Il était presque à l’équerre, le nez au-dessus de la tasse que Frank s’obstinait à poser sans trouver le sol.

- Il voulait être une fille et il a parfaitement réussi, disait le docteur. J’aurais dû alors devenir le seul garçon de la famille, vous comprenez, Frank ? Mais j’étais en train de me transformer en fille et je voulais être un garçon. J’ai bousillé mon enfance à désirer ce qui n’était plus désirable maintenant qu’il était une fille. Les parents acceptent facilement la transsexualité, Frank, mais leur demander de comprendre ce que cette métamorphose du garçon provoque chez la paralysie de l’autre garçon est considéré par eux comme une injustice. J’étais le coupable et elle vivait sa vie. Anaïs m’a volé une enfance de garçon et l’homme que je suis ne peut pas vivre sans ce garçon. Elle le sait !

- Elle le sait ? fit Frank qui n’avait jamais douté de lui à ce niveau de l’existence.

Il pouvait comprendre. Souffrir ouvre les portes de la souffrance de l’autre. Il trouva le sol au hasard d’une convulsion et la tasse se posa sans bruit.

- Vous voulez écouter de la musique ? demanda le docteur.

- Mais alors pas trop fort, gémit Frank qui ne voyait plus la tasse.

Elle a dû rouler sous le lit. En tout cas, elle était vide. Sinon, une tache de café se serait épanchée sur la moquette. Je connais ça.

- Pas trop fort, dit le docteur. On dit sourdine ou on ne le dit pas.

La musique frôlait les membranes nues des enceintes.

- C’est comme une peau qui prend la place de tout, dit le docteur. Il est quelquefois fortiche, Konrad. Bonne formation scientifique, croyez-moi. Il a conçu cet environnement dans un moment d’inspiration divine.

- Je comprends, dit Frank qui ne comprenait pas.

Ce type était son oncle, enfin... sa tante. Il lui aurait suffit d’exhiber la documentation civile, mais il avait préféré user de la confession. Frank redoutait ce goût de l’autobiographie pathétique. Anaïs est mon père. L’idée ne lui déplaisait pas. Il s ’assura qu’il n’était pas en train de changer de sexe et demanda une autre tasse de café.

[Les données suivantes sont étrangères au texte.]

/-- Settles O10: each act ends with its registers, its folds and nothing to hand over, and `exec_fix_commits` gives the state
after it; a branch whose outcome differs is the one that squashes. -/
theorem fixingCommits : Obligations.FixingCommits := by
  refine ⟨fun s c f rest hno h hact hother hie => ?_, fun s c f rest taken p next hno h hact hother hie => ?_,
    fun s c f rest a v hno h hact ha hchk hother hie => ?_⟩
  · have hend : s.fixAct c (s.chip.fixesFirst c) ((s.chip.coreOf c).fixcnt + 1) f = (s, .done { arch := f.after }) := by
      unfold State.fixAct
      rw [hact]
    refine ⟨_, exec_fix_commits hno h hend rfl rfl hother fun h0 h1 => absurd (hie h0) (by rw [h1]; decide), ?_,
      State.committed_other _ _ _ _ _ _, State.committed_mem _ _ _ _ _ _, State.committed_regs rfl,
      (State.committed_frame _ _ _ _ _ _).hold, (State.committed_frame _ _ _ _ _ _).spq, ?_⟩
    · rw [State.committed_core, if_pos rfl, ← h.waits]
      rfl
    · rw [State.committed_fixPoints rfl]
      simp only [pointKind, fixcnt_periodic]
      split <;> rfl
  · have hend : s.fixAct c (s.chip.fixesFirst c) ((s.chip.coreOf c).fixcnt + 1) f =
        (s, .done { arch := f.after.jump next, folds := [foldWord 3 (taken.toNat * 2 ^ 24 + next.toNat)] }) := by
      unfold State.fixAct
      rw [hact]
    have hsame : f.after.jump next = f.after ↔ f.after.pc = next := by
      constructor
      · intro hj
        rw [← hj]
        rfl
      · rintro rfl
        rfl
    refine ⟨_, exec_fix_commits hno h hend rfl rfl hother hie, ?_, State.committed_other _ _ _ _ _ _,
      State.committed_mem _ _ _ _ _ _, fun hne => State.committed_squashes (mt hsame.mp hne)⟩
    have hfold : foldWord 3 (taken.toNat * 2 ^ 24 + next.toNat) =
        BitVec.ofNat 48 (3 * 2 ^ 44 + taken.toNat * 2 ^ 24 + next.toNat) := by
      rw [foldWord_eq (by decide) (by cases taken <;> simp <;> omega), Nat.add_assoc]
    rw [State.committed_core, ← hfold]
    simp only [hsame]
    rw [← h.waits]
    rfl
  · have hend : s.fixAct c (s.chip.fixesFirst c) ((s.chip.coreOf c).fixcnt + 1) f =
        (s.putCell (ownMem c) a ⟨v, .good⟩, .done { arch := f.after, folds := [foldWord 1 a, v] }) := by
      have hregs : inRegs a = false := decide_eq_false (by omega)
      unfold State.fixAct
      rw [hact]
      simp only [if_pos ha, State.memWrite_good hchk, storeFixed, hregs, Bool.false_eq_true, if_false]
    refine ⟨_, exec_fix_commits hno h hend rfl rfl hother fun h0 h1 => absurd (hie h0) (by rw [h1]; decide), ?_, ?_, ?_, ?_⟩
    · have hfold : foldWord 1 a = BitVec.ofNat 48 (2 ^ 44 + a) := by rw [foldWord_eq (by decide) (by omega), Nat.one_mul]
      rw [State.committed_core, if_pos rfl, ← hfold, ← h.waits]
      rfl
    · simp [State.cell, State.committed_mem, State.putCell]
    · intro b hb
      simp [State.cell, State.committed_mem, State.putCell, hb]
    · intro m hm
      simp [State.putCell, hm]

end Sys2Proof.Machine
end

section
/-! SUPPORT. The record of a fault (R405 to R413): the PEND bit it sets, the registers it leaves, and what it does at each
class. -/

namespace Sys2Proof.Machine

open Sys2Proof Sys2Proof.Spec

/-! ### Raises -/

/-- The registers RAW of EVF (R170). -/
def rawReg (a : Nat) : Prop := 0x303290 ≤ a ∧ a ≤ 0x303295

theorem Chip.reg_raise_other {s : Chip} {src a : Nat} (hsrc : src < 288) (ha : ¬ rawReg a) : (s.raise src).reg a = s.reg a := by
  have hne : a ≠ 0x303290 + src / 48 := by
    unfold rawReg at ha
    omega
  unfold Chip.raise
  split
  · rfl
  · dsimp only
    split
    · exact Chip.reg_setRb_other s hne _ _
    · exact Chip.reg_setRb_other s hne _ _

theorem Chip.reg_raiseIf_other {s : Chip} {b : Bool} {src a : Nat} (hsrc : src < 288) (ha : ¬ rawReg a) :
    (s.raiseIf b src).reg a = s.reg a := by
  unfold Chip.raiseIf
  split
  · exact Chip.reg_raise_other hsrc ha
  · rfl

theorem Chip.reg_evBit_other {s : Chip} {ev en i src a : Nat} (hsrc : src < 288) (ha : ¬ rawReg a) (hev : a ≠ ev) :
    (s.evBit ev en i src).reg a = s.reg a := by
  unfold Chip.evBit
  rw [Chip.reg_raiseIf_other hsrc ha, Chip.reg_setRb_other s hev]

/-! ### The registers of a fault -/

/-- The registers of FPN that a fault writes: HALT, HALT_T and EV (R411, R412). -/
def haltReg (a : Nat) : Prop := a = 0x32D005 ∨ a = 0x32D006 ∨ a = 0x32D009

/-- The event registers in which a fault of a block sets a bit (R248, R331). -/
def markReg (b : Blk) (a : Nat) : Prop :=
  match b with
  | .axs x => a = Blk.base (.axs x) + 0x221
  | .sin => ∃ m < 64, a = 0x310105 + 8 * m
  | .sht => ∃ x < 16, a = 0x32010A + 0x40 * x
  | _ => False

/-- The registers that a fault of a block may write. -/
def faultReg (b : Blk) (a : Nat) : Prop := a = b.fltStatus ∨ rawReg a ∨ haltReg a ∨ markReg b a

theorem Chip.faultInt_lt (s : Chip) (b : Blk) : s.faultInt b < 288 := by
  have h64 : s.rf 0x310000 5 0 < 2 ^ 6 := fld_lt _ _ _
  have h16 : s.rf 0x320000 3 0 < 2 ^ 4 := fld_lt _ _ _
  cases b <;> simp only [Chip.faultInt] <;> omega

theorem Chip.reg_faultMark_other {s : Chip} {b : Blk} {a : Nat} (ha : ¬ markReg b a) : (s.faultMark b).reg a = s.reg a := by
  have h64 : s.rf 0x310000 5 0 < 2 ^ 6 := fld_lt _ _ _
  have h16 : s.rf 0x320000 3 0 < 2 ^ 4 := fld_lt _ _ _
  cases b with
  | axs x => exact Chip.reg_setRb_other s ha _ _
  | sin => exact Chip.reg_setRb_other s (fun h => ha ⟨_, h64, h⟩) _ _
  | sht => exact Chip.reg_setRb_other s (fun h => ha ⟨_, h16, h⟩) _ _
  | _ => rfl

theorem Chip.reg_recordPend_other {s : Chip} {b : Blk} {src a : Nat} (hst : a ≠ b.fltStatus) (hraw : ¬ rawReg a)
    (hhalt : ¬ haltReg a) : (s.recordPend b src).reg a = s.reg a := by
  unfold Chip.recordPend
  extract_lets u st fresh f0 f st1 s1
  have hs1 : s1.reg a = s.reg a := Chip.reg_setReg_other _ hst _
  split
  · exact hs1
  · exact (Chip.reg_evBit_other (by decide) hraw (fun h => hhalt (.inr (.inr h)))).trans hs1

/-- FLT_STATUS after a raise. -/
theorem Chip.recordPend_status (s : Chip) (b : Blk) (src : Nat) (hraw : ¬ rawReg b.fltStatus) (hhalt : ¬ haltReg b.fltStatus) :
    ∃ same, (s.recordPend b src).reg b.fltStatus = fltRaised b (s.reg b.fltStatus) src (s.sev b src) same := by
  unfold Chip.recordPend
  extract_lets u st fresh f0 f st1 s1
  have hs1 : s1.reg b.fltStatus = st1 := Chip.reg_setReg_same _ _ _
  refine ⟨decide (s.flt.firstAt[u] = s.clk.clk + 1), ?_⟩
  split
  · exact hs1
  · exact (Chip.reg_evBit_other (by decide) hraw (fun h => hhalt (.inr (.inr h)))).trans hs1

theorem Chip.reg_recordHalt_other {s : Chip} {b : Blk} {src sev a : Nat} (hraw : ¬ rawReg a) (hhalt : ¬ haltReg a) :
    (s.recordHalt b src sev).reg a = s.reg a := by
  unfold haltReg at hhalt
  push Not at hhalt
  obtain ⟨h5, h6, h9⟩ := hhalt
  unfold Chip.recordHalt
  split
  · rfl
  · dsimp only
    rw [Chip.reg_evBit_other (by decide) hraw h9, Chip.reg_setReg_other _ h6, Chip.reg_setReg_other _ h5]

/-- After FLT_STATUS, what a class 2 or 3 adds leaves every register outside HALT, HALT_T, EV and RAW. -/
theorem Chip.recordMute_reg {s : Chip} {b : Blk} {src a : Nat} (hraw : ¬ rawReg a) (hhalt : ¬ haltReg a) :
    (s.recordMute b src).reg a = (s.recordPend b src).reg a := by
  have hask : (((s.recordPend b src).askHalt b src).recordHalt b src (s.sev b src)).reg a = (s.recordPend b src).reg a :=
    Chip.reg_recordHalt_other hraw hhalt
  unfold Chip.recordMute
  dsimp only
  split
  · rfl
  · split
    · exact hask
    · rw [Chip.reg_congr (Chip.latchStop_regs _ _ _), hask]

/-- A fault leaves every register that is not one of its own. -/
theorem Chip.reg_record_other {s : Chip} {b : Blk} {src a : Nat} (ha : ¬ faultReg b a) : (s.record b src).reg a = s.reg a := by
  unfold faultReg at ha
  push Not at ha
  obtain ⟨hst, hraw, hhalt, hmark⟩ := ha
  unfold Chip.record Chip.recordAt
  rw [Chip.recordMute_reg hraw hhalt, Chip.reg_recordPend_other hst hraw hhalt, Chip.reg_raise_other (s.faultInt_lt b) hraw,
    Chip.reg_faultMark_other hmark]

theorem fltStatus_plain (b : Blk) : ¬ rawReg b.fltStatus ∧ ¬ haltReg b.fltStatus ∧ ¬ markReg b b.fltStatus := by
  cases b with
  | lmp n =>
    have := n.isLt
    simp only [rawReg, haltReg, markReg, Blk.fltStatus, Blk.base, not_false_eq_true, and_true]
    omega
  | eth n =>
    have := n.isLt
    simp only [rawReg, haltReg, markReg, Blk.fltStatus, Blk.base, not_false_eq_true, and_true]
    omega
  | axs n =>
    have := n.isLt
    simp only [rawReg, haltReg, markReg, Blk.fltStatus, Blk.base]
    omega
  | sin =>
    simp only [rawReg, haltReg, markReg, Blk.fltStatus, Blk.base]
    refine ⟨by omega, by omega, ?_⟩
    rintro ⟨m, hm, h⟩
    omega
  | sht =>
    simp only [rawReg, haltReg, markReg, Blk.fltStatus, Blk.base]
    refine ⟨by omega, by omega, ?_⟩
    rintro ⟨m, hm, h⟩
    omega
  | _ => simp [rawReg, haltReg, markReg, Blk.fltStatus, Blk.base]

theorem fltSev_plain (b : Blk) : ¬ faultReg b b.fltSev := by
  have hne : b.fltSev ≠ b.fltStatus := Nat.succ_ne_self _
  cases b with
  | lmp n =>
    have := n.isLt
    simp only [faultReg, rawReg, haltReg, markReg, Blk.fltSev, Blk.fltStatus, Blk.base, or_false]
    omega
  | eth n =>
    have := n.isLt
    simp only [faultReg, rawReg, haltReg, markReg, Blk.fltSev, Blk.fltStatus, Blk.base, or_false]
    omega
  | axs n =>
    have := n.isLt
    simp only [faultReg, rawReg, haltReg, markReg, Blk.fltSev, Blk.fltStatus, Blk.base]
    omega
  | sin =>
    simp only [faultReg, rawReg, haltReg, markReg, Blk.fltSev, Blk.fltStatus, Blk.base]
    rintro (h | h | h | ⟨m, hm, h⟩) <;> omega
  | sht =>
    simp only [faultReg, rawReg, haltReg, markReg, Blk.fltSev, Blk.fltStatus, Blk.base]
    rintro (h | h | h | ⟨m, hm, h⟩) <;> omega
  | _ => simp [faultReg, rawReg, haltReg, markReg, Blk.fltSev, Blk.fltStatus, Blk.base]

/-- FLT_STATUS after a fault. -/
theorem Chip.record_status (s : Chip) (b : Blk) (src : Nat) :
    ∃ same, (s.record b src).reg b.fltStatus = fltRaised b (s.reg b.fltStatus) src (s.sev b src) same := by
  obtain ⟨hraw, hhalt, hmark⟩ := fltStatus_plain b
  have hsev := fltSev_plain b
  unfold faultReg at hsev
  push Not at hsev
  obtain ⟨-, hsraw, -, hsmark⟩ := hsev
  have hreg : ∀ a, ¬ rawReg a → ¬ markReg b a → ((s.faultMark b).raise (s.faultInt b)).reg a = s.reg a := fun a h1 h2 => by
    rw [Chip.reg_raise_other (s.faultInt_lt b) h1, Chip.reg_faultMark_other h2]
  unfold Chip.record Chip.recordAt
  rw [Chip.recordMute_reg hraw hhalt]
  obtain ⟨same, h⟩ := ((s.faultMark b).raise (s.faultInt b)).recordPend_status b src hraw hhalt
  refine ⟨same, h.trans ?_⟩
  unfold Chip.sev Chip.rf
  rw [hreg _ hraw hmark, hreg _ hsraw hsmark]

- Il faudra vraiment que ce soit une autre, dit-il, parce que j’ai perdu l’autre.

Le docteur se plia encore, serein cette fois.

- Elle est sous le lit.

Il la montra, la tenant par l’anse.

- Ça arrive à tout le monde, dit-il en disparaissant dans le placard.

La cafetière se remit à renifler comme un moteur usé.

- Pas trop chaud cette fois, s’amusait le docteur.

- Pourvu que ce soit du café, dit Frank qui faisait ce qu’il pouvait pour ne pas rien dire. Chaud, ça refroidit, et froid, c’est froid. On a peut-être tort de le chauffer.

- C’est une question ? demanda le docteur un peu éberlué.

Il tendit la tasse tiède et Frank y plongea ses lèvres gourmandes. La musique n’était pas de la musique. Ils vous envoyaient en l’air avec des rayonnements auditifs en fusion.

- Oh ! dit le docteur. Vous n’allez pas recommencer !

Il se mit à trotter autour du lit.

- Alice va téléphoner, disait-il. Elle vous confirmera ma théorie.